Material for the task Block Start

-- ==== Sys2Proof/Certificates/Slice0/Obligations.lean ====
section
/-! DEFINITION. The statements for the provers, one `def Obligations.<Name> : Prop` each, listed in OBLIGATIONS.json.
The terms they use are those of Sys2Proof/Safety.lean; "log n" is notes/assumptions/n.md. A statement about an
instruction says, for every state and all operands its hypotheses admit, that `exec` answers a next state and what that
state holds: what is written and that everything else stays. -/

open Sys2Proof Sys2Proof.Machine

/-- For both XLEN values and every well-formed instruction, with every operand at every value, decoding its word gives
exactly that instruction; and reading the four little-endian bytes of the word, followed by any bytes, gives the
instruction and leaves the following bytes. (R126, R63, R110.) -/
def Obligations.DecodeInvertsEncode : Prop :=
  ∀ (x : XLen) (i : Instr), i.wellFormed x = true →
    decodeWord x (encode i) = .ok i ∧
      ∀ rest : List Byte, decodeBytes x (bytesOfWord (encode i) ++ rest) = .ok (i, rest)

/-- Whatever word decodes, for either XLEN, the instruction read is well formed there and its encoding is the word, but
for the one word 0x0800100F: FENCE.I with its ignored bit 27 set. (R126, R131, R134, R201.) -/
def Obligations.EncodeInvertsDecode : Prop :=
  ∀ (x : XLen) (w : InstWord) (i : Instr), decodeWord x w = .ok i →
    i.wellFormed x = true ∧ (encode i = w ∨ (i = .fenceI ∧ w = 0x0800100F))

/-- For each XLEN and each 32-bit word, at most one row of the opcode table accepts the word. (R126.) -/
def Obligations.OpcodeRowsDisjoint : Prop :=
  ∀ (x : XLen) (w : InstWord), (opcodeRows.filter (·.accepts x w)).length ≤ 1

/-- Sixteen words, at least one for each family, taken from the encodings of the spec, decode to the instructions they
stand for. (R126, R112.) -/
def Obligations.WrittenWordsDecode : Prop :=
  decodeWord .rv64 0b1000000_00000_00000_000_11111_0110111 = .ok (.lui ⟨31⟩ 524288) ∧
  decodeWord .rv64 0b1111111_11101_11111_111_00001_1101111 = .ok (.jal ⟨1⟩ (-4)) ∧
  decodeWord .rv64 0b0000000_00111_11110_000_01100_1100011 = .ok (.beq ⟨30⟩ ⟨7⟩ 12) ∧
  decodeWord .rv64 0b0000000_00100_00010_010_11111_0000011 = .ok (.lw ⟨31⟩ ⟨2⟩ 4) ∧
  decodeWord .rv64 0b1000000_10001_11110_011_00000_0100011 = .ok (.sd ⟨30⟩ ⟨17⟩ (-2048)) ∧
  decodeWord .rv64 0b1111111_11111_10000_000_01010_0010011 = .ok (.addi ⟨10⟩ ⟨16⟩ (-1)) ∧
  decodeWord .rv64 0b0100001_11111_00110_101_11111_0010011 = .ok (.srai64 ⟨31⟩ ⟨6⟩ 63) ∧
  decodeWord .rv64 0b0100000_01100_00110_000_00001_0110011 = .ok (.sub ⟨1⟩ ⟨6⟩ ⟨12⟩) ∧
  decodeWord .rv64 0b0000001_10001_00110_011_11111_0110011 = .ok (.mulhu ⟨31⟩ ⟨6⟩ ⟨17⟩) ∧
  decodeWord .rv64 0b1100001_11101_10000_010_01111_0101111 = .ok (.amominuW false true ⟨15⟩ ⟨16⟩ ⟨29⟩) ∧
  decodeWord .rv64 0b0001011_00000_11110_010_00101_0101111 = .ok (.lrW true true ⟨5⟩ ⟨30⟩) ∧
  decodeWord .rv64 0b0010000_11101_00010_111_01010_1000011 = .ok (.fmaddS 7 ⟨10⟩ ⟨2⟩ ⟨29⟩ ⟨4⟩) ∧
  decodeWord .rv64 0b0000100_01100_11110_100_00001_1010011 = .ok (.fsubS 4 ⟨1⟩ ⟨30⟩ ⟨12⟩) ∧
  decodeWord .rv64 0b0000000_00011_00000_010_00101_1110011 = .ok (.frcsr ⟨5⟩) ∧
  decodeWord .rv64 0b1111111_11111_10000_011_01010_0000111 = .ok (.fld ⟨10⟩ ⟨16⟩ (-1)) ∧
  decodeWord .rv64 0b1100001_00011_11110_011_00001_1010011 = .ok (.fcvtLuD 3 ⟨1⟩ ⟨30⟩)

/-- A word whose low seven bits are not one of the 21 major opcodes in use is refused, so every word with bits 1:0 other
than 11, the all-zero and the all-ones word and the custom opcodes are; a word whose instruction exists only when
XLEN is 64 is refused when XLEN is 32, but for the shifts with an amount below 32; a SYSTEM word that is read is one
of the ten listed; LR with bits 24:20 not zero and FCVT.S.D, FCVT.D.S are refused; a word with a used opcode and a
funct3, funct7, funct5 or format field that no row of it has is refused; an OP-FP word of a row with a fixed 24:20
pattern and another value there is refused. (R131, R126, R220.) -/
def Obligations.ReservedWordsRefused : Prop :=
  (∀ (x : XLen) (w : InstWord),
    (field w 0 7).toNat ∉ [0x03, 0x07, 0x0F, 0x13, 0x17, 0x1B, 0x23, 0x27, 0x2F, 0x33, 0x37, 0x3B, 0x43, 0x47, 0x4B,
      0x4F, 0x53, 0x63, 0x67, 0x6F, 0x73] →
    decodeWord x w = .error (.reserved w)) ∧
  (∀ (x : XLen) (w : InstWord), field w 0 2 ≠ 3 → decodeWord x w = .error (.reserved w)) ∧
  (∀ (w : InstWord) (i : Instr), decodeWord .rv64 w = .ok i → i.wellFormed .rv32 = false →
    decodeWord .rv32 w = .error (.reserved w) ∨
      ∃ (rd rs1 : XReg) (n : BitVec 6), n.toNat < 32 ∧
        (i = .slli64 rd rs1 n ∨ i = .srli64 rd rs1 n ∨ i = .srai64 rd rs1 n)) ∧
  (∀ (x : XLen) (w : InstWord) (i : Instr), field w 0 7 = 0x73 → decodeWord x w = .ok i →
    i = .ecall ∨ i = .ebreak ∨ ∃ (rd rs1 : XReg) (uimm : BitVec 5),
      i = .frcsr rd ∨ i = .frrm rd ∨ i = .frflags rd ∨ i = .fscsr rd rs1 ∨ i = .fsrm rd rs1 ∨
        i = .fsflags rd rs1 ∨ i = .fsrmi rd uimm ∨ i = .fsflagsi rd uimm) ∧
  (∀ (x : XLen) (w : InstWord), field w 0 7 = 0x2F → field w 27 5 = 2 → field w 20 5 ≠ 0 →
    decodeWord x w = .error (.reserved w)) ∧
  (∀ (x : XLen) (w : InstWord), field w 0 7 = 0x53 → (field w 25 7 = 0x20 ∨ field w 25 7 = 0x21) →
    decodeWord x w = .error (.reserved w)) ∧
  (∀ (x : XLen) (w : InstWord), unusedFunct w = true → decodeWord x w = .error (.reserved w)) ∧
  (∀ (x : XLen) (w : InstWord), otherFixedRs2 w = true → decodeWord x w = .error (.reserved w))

Material for the task Block End
Material for the task Block Start

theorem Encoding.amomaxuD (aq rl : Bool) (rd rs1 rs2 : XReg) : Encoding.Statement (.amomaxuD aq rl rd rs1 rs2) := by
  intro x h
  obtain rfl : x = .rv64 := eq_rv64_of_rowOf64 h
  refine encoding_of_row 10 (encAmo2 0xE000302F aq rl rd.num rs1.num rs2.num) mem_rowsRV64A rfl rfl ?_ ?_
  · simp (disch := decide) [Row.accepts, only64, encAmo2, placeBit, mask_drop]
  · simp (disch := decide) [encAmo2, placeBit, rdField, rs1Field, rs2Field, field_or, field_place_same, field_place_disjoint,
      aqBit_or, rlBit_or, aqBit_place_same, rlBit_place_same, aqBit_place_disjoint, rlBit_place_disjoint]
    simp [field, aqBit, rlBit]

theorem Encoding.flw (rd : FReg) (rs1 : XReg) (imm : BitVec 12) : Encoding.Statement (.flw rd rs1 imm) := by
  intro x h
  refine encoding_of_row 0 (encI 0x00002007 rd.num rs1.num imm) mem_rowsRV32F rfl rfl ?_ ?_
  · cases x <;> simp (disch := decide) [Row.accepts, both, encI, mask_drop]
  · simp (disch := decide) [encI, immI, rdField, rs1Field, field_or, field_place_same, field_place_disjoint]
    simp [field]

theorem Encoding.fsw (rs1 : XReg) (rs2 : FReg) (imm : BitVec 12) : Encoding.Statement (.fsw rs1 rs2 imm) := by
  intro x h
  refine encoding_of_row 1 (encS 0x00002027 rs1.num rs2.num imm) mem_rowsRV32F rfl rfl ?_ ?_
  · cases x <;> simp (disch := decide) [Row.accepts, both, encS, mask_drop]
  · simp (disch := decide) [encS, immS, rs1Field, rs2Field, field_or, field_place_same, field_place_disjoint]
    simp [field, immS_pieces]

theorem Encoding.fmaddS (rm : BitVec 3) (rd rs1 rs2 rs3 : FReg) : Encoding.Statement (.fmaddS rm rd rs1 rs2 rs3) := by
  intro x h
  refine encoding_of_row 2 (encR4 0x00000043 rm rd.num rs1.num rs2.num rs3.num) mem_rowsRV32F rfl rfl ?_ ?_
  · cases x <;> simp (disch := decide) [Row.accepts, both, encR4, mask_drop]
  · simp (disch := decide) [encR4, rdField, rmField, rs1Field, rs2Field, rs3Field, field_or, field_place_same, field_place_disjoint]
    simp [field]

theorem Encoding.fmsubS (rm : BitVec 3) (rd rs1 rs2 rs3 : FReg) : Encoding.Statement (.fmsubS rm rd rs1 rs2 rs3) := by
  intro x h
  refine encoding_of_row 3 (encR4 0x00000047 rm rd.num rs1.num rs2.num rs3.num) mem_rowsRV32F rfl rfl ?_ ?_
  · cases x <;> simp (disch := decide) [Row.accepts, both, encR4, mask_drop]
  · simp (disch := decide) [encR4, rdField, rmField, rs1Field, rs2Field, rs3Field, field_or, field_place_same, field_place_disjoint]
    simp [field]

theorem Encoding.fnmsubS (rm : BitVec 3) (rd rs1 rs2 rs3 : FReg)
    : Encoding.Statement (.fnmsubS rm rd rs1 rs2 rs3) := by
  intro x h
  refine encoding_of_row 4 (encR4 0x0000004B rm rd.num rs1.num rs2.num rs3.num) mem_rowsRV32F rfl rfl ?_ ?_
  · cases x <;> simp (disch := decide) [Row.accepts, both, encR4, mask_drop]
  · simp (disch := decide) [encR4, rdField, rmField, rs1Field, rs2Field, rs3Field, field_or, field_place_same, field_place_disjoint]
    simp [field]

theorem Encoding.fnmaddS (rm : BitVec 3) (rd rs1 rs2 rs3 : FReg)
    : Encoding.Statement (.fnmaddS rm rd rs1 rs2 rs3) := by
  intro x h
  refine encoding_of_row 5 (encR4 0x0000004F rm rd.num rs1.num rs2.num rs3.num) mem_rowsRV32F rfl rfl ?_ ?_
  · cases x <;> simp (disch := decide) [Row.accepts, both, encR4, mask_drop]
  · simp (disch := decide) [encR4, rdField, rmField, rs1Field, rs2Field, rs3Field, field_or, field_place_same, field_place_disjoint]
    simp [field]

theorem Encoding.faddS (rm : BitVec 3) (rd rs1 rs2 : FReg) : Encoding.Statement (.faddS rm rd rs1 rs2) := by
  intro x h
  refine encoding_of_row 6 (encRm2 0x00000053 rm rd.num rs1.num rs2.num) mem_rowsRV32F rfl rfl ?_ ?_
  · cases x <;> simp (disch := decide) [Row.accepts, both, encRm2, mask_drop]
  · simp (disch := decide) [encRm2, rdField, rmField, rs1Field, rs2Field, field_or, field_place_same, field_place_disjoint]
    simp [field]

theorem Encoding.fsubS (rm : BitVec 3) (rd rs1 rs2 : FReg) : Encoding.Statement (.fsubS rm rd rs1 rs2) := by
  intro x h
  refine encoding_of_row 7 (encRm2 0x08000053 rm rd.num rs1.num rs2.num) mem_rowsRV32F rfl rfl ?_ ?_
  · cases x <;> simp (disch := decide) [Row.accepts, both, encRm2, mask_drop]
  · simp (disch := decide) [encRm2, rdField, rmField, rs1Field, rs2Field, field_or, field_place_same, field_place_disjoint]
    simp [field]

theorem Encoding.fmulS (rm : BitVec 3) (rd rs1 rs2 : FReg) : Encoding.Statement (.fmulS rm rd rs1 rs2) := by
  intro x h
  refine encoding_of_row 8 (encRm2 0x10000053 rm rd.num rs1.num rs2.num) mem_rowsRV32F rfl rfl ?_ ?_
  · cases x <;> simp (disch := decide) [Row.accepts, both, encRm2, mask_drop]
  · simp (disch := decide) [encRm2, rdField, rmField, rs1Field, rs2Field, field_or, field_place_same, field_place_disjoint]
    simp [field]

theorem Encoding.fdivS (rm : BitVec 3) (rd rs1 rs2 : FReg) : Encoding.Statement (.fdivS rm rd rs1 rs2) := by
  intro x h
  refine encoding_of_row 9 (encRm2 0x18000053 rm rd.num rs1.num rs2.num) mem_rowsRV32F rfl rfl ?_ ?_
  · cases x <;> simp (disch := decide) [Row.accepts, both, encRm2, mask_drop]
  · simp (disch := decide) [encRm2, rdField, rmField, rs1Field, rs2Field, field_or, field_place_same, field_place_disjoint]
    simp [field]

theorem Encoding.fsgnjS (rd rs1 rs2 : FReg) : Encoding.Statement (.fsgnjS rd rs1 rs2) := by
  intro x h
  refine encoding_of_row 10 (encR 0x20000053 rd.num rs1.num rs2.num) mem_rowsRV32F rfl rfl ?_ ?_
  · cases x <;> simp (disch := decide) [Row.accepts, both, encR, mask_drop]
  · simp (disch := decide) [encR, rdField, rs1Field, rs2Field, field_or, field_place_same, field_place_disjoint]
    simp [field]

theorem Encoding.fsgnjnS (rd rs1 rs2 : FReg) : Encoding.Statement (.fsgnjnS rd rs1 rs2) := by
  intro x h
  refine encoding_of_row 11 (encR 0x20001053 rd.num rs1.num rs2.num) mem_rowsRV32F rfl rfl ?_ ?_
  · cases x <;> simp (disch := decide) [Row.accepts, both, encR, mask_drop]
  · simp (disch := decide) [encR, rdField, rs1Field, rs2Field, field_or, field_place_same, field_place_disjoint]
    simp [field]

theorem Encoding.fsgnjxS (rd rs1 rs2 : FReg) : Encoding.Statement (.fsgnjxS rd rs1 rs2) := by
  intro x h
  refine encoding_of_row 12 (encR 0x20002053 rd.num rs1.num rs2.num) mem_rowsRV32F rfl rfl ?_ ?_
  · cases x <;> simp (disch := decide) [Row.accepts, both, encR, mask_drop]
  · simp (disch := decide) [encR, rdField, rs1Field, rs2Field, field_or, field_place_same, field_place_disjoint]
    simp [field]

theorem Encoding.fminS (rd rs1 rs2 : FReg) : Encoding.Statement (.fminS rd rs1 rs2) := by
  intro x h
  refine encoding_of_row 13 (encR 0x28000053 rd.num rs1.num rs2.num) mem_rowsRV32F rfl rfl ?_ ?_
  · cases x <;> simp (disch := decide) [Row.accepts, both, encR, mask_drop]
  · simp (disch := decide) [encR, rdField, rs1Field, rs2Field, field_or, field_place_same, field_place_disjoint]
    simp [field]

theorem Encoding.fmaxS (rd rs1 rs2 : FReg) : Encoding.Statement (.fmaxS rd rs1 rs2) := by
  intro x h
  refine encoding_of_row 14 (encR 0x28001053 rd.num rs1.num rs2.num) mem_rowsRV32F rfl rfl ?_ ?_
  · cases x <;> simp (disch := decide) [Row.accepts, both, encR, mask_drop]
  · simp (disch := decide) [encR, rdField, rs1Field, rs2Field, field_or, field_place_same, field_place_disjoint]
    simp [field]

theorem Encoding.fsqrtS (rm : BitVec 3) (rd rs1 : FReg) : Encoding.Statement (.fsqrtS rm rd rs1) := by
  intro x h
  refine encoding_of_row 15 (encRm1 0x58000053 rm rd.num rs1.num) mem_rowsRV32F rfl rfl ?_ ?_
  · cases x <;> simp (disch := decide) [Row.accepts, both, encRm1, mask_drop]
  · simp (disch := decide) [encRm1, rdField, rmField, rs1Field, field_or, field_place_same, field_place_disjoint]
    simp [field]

Material for the task Block End
Material for the task Block Start

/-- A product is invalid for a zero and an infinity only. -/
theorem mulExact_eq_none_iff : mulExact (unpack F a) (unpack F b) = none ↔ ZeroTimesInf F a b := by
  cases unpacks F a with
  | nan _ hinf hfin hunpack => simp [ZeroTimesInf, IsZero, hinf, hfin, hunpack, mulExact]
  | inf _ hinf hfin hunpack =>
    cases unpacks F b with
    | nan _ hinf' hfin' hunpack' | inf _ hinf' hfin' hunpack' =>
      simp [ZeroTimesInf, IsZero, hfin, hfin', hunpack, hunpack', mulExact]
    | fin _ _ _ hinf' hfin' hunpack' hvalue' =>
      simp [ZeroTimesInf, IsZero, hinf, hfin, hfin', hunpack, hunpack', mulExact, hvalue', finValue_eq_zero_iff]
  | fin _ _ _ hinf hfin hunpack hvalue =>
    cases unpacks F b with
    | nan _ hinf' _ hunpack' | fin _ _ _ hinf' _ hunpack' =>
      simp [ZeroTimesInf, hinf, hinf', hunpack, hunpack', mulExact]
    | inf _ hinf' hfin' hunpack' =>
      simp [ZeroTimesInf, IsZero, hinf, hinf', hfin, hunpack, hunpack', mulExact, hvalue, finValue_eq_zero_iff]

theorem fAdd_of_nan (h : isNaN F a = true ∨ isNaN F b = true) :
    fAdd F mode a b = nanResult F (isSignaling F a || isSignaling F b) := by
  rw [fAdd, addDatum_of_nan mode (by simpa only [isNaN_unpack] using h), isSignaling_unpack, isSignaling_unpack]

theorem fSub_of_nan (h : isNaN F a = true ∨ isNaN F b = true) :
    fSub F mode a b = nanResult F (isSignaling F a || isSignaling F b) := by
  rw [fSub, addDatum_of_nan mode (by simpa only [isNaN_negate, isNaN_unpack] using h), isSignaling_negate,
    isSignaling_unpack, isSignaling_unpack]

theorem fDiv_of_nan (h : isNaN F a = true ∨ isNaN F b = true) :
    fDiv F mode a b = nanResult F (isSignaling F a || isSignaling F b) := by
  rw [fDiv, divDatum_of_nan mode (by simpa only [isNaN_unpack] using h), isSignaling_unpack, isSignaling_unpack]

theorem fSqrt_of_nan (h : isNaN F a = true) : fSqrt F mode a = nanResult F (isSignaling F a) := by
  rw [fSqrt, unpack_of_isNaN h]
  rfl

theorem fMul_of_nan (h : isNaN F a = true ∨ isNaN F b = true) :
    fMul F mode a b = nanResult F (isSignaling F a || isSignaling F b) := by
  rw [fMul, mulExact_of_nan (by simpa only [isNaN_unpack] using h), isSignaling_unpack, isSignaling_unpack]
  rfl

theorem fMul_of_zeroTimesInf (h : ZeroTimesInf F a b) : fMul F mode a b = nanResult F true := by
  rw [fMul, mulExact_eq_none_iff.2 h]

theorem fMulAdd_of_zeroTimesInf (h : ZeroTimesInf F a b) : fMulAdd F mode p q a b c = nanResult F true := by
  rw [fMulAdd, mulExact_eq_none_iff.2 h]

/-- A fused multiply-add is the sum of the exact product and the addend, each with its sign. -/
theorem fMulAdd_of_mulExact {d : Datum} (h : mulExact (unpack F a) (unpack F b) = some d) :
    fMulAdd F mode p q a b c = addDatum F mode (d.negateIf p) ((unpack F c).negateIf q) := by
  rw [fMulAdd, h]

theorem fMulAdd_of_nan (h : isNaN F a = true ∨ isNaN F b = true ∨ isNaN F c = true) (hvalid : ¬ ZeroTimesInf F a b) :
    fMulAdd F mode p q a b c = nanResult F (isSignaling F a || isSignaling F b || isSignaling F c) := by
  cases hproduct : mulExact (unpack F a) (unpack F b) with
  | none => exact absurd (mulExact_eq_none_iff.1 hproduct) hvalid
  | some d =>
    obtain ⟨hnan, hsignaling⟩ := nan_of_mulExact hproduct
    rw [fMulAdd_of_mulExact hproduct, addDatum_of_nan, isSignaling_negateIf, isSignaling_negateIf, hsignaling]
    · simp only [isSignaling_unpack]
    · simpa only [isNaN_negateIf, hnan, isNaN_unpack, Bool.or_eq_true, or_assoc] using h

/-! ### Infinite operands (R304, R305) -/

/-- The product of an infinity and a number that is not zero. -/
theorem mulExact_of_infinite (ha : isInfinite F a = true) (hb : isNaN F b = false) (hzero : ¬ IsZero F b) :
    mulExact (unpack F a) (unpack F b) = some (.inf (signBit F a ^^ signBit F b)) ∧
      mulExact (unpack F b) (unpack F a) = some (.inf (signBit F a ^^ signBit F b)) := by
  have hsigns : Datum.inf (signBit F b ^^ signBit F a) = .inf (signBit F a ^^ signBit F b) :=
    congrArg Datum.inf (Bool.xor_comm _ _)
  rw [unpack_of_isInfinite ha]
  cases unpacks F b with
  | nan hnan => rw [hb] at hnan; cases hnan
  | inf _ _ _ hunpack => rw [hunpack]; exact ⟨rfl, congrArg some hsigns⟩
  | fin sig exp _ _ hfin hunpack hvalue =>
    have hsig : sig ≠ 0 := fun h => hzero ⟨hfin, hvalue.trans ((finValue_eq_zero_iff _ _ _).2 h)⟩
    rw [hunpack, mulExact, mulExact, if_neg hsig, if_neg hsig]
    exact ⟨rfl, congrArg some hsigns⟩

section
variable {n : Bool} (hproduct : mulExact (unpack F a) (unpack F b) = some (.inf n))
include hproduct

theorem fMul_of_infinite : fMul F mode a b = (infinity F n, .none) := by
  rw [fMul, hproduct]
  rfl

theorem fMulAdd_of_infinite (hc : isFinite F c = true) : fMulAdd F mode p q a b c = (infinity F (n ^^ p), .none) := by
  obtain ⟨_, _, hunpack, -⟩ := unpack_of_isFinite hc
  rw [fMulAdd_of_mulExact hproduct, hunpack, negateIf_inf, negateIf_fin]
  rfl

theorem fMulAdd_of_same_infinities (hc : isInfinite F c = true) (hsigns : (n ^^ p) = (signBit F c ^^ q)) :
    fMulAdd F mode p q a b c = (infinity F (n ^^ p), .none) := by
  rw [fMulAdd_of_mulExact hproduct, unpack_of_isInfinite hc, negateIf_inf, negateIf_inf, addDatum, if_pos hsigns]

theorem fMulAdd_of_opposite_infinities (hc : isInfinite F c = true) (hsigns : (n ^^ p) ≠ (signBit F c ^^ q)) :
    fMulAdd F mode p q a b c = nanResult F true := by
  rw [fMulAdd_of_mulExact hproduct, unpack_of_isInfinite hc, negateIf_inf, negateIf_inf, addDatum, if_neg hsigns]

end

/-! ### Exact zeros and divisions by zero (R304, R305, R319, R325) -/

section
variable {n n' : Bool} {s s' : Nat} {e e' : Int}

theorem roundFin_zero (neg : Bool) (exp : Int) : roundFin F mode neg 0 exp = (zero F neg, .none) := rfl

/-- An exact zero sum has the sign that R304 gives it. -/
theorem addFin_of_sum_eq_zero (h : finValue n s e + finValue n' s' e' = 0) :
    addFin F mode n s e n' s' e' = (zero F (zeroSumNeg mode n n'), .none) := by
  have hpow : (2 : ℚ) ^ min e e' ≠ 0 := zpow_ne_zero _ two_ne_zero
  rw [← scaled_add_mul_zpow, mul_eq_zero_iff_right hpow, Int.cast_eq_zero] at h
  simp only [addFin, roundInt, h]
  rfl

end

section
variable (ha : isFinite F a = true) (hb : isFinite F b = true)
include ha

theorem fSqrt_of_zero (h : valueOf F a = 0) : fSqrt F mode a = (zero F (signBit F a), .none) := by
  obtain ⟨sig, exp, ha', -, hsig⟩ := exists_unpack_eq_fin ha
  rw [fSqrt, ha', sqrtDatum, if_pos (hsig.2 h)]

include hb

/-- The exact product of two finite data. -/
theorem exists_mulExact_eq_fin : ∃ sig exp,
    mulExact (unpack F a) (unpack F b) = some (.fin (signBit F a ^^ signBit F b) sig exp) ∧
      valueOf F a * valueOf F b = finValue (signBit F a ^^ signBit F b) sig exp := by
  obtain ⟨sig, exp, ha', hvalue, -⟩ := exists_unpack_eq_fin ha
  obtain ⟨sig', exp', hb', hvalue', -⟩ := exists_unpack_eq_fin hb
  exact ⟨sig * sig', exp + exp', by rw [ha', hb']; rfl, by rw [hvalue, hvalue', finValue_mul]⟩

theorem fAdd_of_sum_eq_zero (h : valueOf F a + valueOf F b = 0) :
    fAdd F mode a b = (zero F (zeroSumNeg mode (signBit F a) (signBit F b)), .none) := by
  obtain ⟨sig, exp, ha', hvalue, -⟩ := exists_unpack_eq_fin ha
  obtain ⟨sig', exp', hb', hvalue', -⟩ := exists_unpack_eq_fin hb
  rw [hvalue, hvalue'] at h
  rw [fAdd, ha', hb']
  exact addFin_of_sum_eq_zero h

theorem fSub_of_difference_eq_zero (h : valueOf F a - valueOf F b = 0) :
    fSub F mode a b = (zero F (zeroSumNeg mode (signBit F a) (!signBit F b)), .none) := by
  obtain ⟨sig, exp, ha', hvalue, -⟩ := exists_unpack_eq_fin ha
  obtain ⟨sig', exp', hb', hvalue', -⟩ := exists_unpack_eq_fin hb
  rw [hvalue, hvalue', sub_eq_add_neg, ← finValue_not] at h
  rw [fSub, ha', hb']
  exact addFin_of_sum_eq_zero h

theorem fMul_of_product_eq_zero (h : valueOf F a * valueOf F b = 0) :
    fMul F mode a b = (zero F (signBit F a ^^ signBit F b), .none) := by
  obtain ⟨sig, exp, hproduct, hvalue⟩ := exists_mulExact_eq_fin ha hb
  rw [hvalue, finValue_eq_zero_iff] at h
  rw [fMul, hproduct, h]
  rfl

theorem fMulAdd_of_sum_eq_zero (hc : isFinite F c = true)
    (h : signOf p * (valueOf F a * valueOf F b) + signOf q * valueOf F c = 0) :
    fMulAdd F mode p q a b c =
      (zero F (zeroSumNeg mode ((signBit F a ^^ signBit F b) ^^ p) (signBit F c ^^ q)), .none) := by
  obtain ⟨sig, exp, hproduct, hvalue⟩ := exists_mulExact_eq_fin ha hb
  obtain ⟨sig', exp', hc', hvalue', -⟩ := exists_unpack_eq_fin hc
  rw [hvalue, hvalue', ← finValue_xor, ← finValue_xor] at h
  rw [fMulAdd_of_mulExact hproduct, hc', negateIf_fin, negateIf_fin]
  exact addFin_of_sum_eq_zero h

Material for the task Block End

Task description
Look for the word "frcsr". Copy out every line of the data that has it.

Expected answer
  decodeWord .rv64 0b0000000_00011_00000_010_00101_1110011 = .ok (.frcsr ⟨5⟩) ∧
      i = .frcsr rd ∨ i = .frrm rd ∨ i = .frflags rd ∨ i = .fscsr rd rs1 ∨ i = .fsrm rd rs1 ∨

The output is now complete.